--- START ---
/-! ## The binade of a number -/

/-- The exponent of a number that is not zero. -/
theorem log2_add_eq {m : Nat} {e k : Int} (hlo : (2 : ℚ) ^ k ≤ m * 2 ^ e) (hhi : (m : ℚ) * 2 ^ e < 2 ^ (k + 1)) :
    m ≠ 0 ∧ (Nat.log2 m : Int) + e = k := by
  have hm : m ≠ 0 := by
    rintro rfl
    have := two_zpow_pos k
    simp at hlo
    linarith
  have hle : ((2 : ℚ) ^ ((Nat.log2 m : Int) + e)) ≤ m * 2 ^ e := by
    rw [zpow_add₀ two_ne_zero, zpow_natCast]
    exact mul_le_mul_of_nonneg_right (by exact_mod_cast Nat.log2_self_le hm) (two_zpow_pos e).le
  have hlt : (m : ℚ) * 2 ^ e < 2 ^ ((Nat.log2 m : Int) + e + 1) := by
    rw [show (Nat.log2 m : Int) + e + 1 = ((Nat.log2 m + 1 : Nat) : Int) + e by push_cast; ring, zpow_add₀ two_ne_zero,
      zpow_natCast]
    exact mul_lt_mul_of_pos_right (by exact_mod_cast Nat.lt_log2_self) (two_zpow_pos e)
  have h1 := (zpow_lt_zpow_iff_right₀ (one_lt_two (α := ℚ))).1 (hlo.trans_lt hlt)
  have h2 := (zpow_lt_zpow_iff_right₀ (one_lt_two (α := ℚ))).1 (hle.trans_lt hhi)
  exact ⟨hm, by omega⟩

/-- A magnitude between multiples of the last bit's weight rounds between them. -/
theorem roundMag_bounds (r : Num.Rnd) (neg : Bool) (m : Nat) (e q : Int) (B : Nat) :
    ((m : ℚ) * 2 ^ e < B * 2 ^ q → (Num.roundMag r neg m e false q).1 ≤ B) ∧
    ((B : ℚ) * 2 ^ q ≤ m * 2 ^ e → B ≤ (Num.roundMag r neg m e false q).1) := by
  have hround := roundMag_rounded r neg m e q
  obtain ⟨hvalue, hparts⟩ := magUnits_units m e q
  generalize (magUnits m e q).1 = lo at hround hvalue
  generalize (magUnits m e q).2.1 = rem at hround hvalue hparts
  generalize (magUnits m e q).2.2 = one at hround hvalue hparts
  generalize (Num.roundMag r neg m e false q).1 = k at hround ⊢
  have hone : (0 : ℚ) < one := by exact_mod_cast (Nat.zero_le rem).trans_lt hparts
  have hnonneg : (0 : ℚ) ≤ (rem : ℚ) / one := by positivity
  have hlt : (rem : ℚ) / one < 1 := (div_lt_one hone).2 (by exact_mod_cast hparts)
  have hu := two_zpow_pos q
  have hk : lo ≤ k ∧ k ≤ lo + 1 := by
    obtain ⟨hmultiple, hbetween⟩ := hround
    by_cases h0 : rem = 0
    · obtain ⟨rfl, -⟩ := hmultiple h0
      omega
    · obtain ⟨-, hup, hdown⟩ := hbetween h0
      by_cases h : roundsUp r neg lo rem one
      · rw [hup h]
        omega
      · rw [hdown h]
        omega
  rw [hvalue, mul_comm (B : ℚ)]
  constructor <;> intro h
  · have hB : (lo : ℚ) < B := by
      have := lt_of_mul_lt_mul_left h hu.le
      linarith
    have : lo < B := by exact_mod_cast hB
    omega
  · have hB : (B : ℚ) < lo + 1 := by
      have := le_of_mul_le_mul_left h hu
      linarith
    have : B < lo + 1 := by exact_mod_cast hB
    omega

/-! ## RoundTo -/

/-- The overflowing result and its flags (R218). -/
theorem overflow_eq {t : FloatRow} {g : Num.Fmt} (hrow : RowOf t g) (r : Num.Rnd) (neg : Bool) (hmode : r.mode < 6) :
    (g.overflow r neg, Num.OF ||| Num.NX ||| Num.flagIf (g.nonFinite (g.overflow r neg)) Num.NF) =
      if t.inf = true ∧ r.sat = false ∧ r.mode ≠ 1 ∧ (r.mode = 2 → neg = true) ∧ (r.mode = 3 → neg = false) then
        ((if neg then 2 ^ (t.w - 1) else 0) + t.topCode + 1, 4 + 16 + 32)
      else ((if neg then 2 ^ (t.w - 1) else 0) + t.topCode, 4 + 16) := by
  have hinf : t.inf = true → g.inf neg = (if neg then 2 ^ (t.w - 1) else 0) + t.topCode + 1 := fun h => by
    rw [Num.Fmt.inf, Num.Fmt.sign, hrow.infBits h, hrow.width]
    cases neg <;> simp only [Bool.false_eq_true, if_false, if_true] <;> omega
  have hmax : g.sign neg g.maxBits = (if neg then 2 ^ (t.w - 1) else 0) + t.topCode := by
    rw [Num.Fmt.sign, hrow.maxBits, hrow.width]
    cases neg <;> simp only [Bool.false_eq_true, if_false, if_true] <;> omega
  have hover : g.overflow r neg = if t.inf = true ∧ r.sat = false ∧ r.mode ≠ 1 ∧ (r.mode = 2 → neg = true) ∧
      (r.mode = 3 → neg = false) then g.inf neg else g.sign neg g.maxBits := by
    unfold Num.Fmt.overflow
    obtain ⟨mode, rnd, sat⟩ := r
    have hs := hrow.inf
    by_cases hi : t.inf = true
    · have hg := hs.2 hi
      match mode with
      | 0 | 1 | 2 | 3 | n + 4 => cases sat <;> cases neg <;> simp [hi, hg]
    · have hg : g.special ≠ .ieee := fun h => hi (hs.1 h)
      simp [hi, hg]
  rw [hover]
  split
  next h =>
    rw [hinf h.1, ← hinf h.1, hrow.infinite h.1]
    rfl
  next h =>
    rw [hrow.finite, hmax]
    rfl

/-- The rounding of a magnitude that is not zero, by the code that its multiple of the last bit's weight has. -/
theorem round_eq {g : Num.Fmt} (r : Num.Rnd) (neg : Bool) {m d K : Nat} {exact : Bool} {e x : Int} (hm : m ≠ 0)
    (hx : (Nat.log2 m : Int) + e = x) (hd : max x (1 - (g.b : Int)) - g.f = g.qmin + d)
    (hK : Num.roundMag r neg m e false (g.qmin + d) = (K, exact)) (hzero : K = 0 → d = 0) :
    g.round r neg m e false =
      if g.maxBits < d * 2 ^ g.f + K then
        (g.overflow r neg, Num.OF ||| Num.NX ||| Num.flagIf (g.nonFinite (g.overflow r neg)) Num.NF)
      else (g.sign neg (d * 2 ^ g.f + K), Num.flagIf (!exact) Num.NX ||| Num.flagIf (!exact && (decide (x < 1 - (g.b : Int)) &&
        !(x == 1 - (g.b : Int) - 1 && (Num.roundMag r neg m e false (x - g.f)).1 == 2 ^ (g.f + 1)))) Num.UF) := by
  have hbits : (if K = 0 then (0 : Int) else (g.qmin + d - g.qmin) * 2 ^ g.f + K) = ((d * 2 ^ g.f + K : Nat) : Int) := by
    split
    next h => rw [h, hzero h, Nat.zero_mul, Nat.add_zero, Nat.cast_zero]
    next => push_cast; ring
  unfold Num.Fmt.round
  simp only [hm, decide_false, Bool.false_and, Bool.false_eq_true, if_false, hx, hd, hK, hbits, gt_iff_lt, Nat.cast_lt,
    Int.toNat_natCast]

/-- A number below the binade of the format's least normal one rounds to a tiny one, unless it rounds up to that (R219). -/
theorem tiny_iff {t : FloatRow} (r : Num.Rnd) (neg : Bool) {m : Nat} {e k : Int} (hlo : (2 : ℚ) ^ k ≤ m * 2 ^ e)
    (hhi : (m : ℚ) * 2 ^ e < 2 ^ (k + 1)) :
    (k < t.emin ∧ ¬(k = t.emin - 1 ∧ (Num.roundMag r neg m e false (k - t.f)).1 = 2 ^ (t.f + 1))) ↔
      roundTo r.mode r.rnd16 neg ((m : ℚ) * 2 ^ e) (k - t.f) < 2 ^ t.emin := by
  have hscale : ∀ j : Nat, ((2 ^ j : Nat) : ℚ) * 2 ^ (k - t.f) = 2 ^ (k - t.f + j) := fun j => by
    rw [zpow_add₀ two_ne_zero, zpow_natCast, mul_comm]
    push_cast
    rfl
  obtain ⟨hmax, -⟩ := roundMag_bounds r neg m e (k - t.f) (2 ^ (t.f + 1))
  obtain ⟨-, hmin⟩ := roundMag_bounds r neg m e (k - t.f) (2 ^ t.f)
  rw [hscale, show k - t.f + ((t.f + 1 : Nat) : Int) = k + 1 by push_cast; ring] at hmax
  rw [hscale, sub_add_cancel] at hmin
  replace hmax := hmax hhi
  replace hmin := hmin hlo
  rw [(roundTo_roundMag r neg m e (k - t.f)).1]
  generalize (Num.roundMag r neg m e false (k - t.f)).1 = K at hmax hmin ⊢
  have hu := two_zpow_pos (k - t.f)
  have hup : (K : ℚ) * 2 ^ (k - t.f) ≤ 2 ^ (k + 1) := by
    rw [show k + 1 = k - t.f + ((t.f + 1 : Nat) : Int) by push_cast; ring, ← hscale]
    exact mul_le_mul_of_nonneg_right (by exact_mod_cast hmax) hu.le
  have hdown : (2 : ℚ) ^ k ≤ K * 2 ^ (k - t.f) := by
    rw [← sub_add_cancel k (t.f : Int), ← hscale, add_sub_cancel_right]
    exact mul_le_mul_of_nonneg_right (by exact_mod_cast hmin) hu.le
  rcases lt_trichotomy k (t.emin - 1) with hk | hk | hk
  · refine ⟨fun _ => ?_, fun _ => ⟨by omega, fun h => by omega⟩⟩
    exact hup.trans_lt ((zpow_lt_zpow_iff_right₀ (one_lt_two (α := ℚ))).2 (by omega))
  · have hemin : t.emin = k - t.f + ((t.f + 1 : Nat) : Int) := by
      push_cast
      omega
    rw [hemin, ← hscale, mul_lt_mul_iff_left₀ hu, Nat.cast_lt, ← hemin]
    constructor
    · rintro ⟨-, hne⟩
      exact lt_of_le_of_ne hmax fun h => hne ⟨hk, h⟩
    · exact fun h => ⟨by omega, fun hne => h.ne hne.2⟩
  · refine ⟨fun h => by omega, fun h => absurd h (not_lt.2 ?_)⟩
    exact ((zpow_le_zpow_iff_right₀ (one_lt_two (α := ℚ))).2 (by omega)).trans hdown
--- END ---
- [WORK TASK] Reply with only the number of lines in the material above where the string "hbits" appears.

- [EXPECTED ANSWER] 2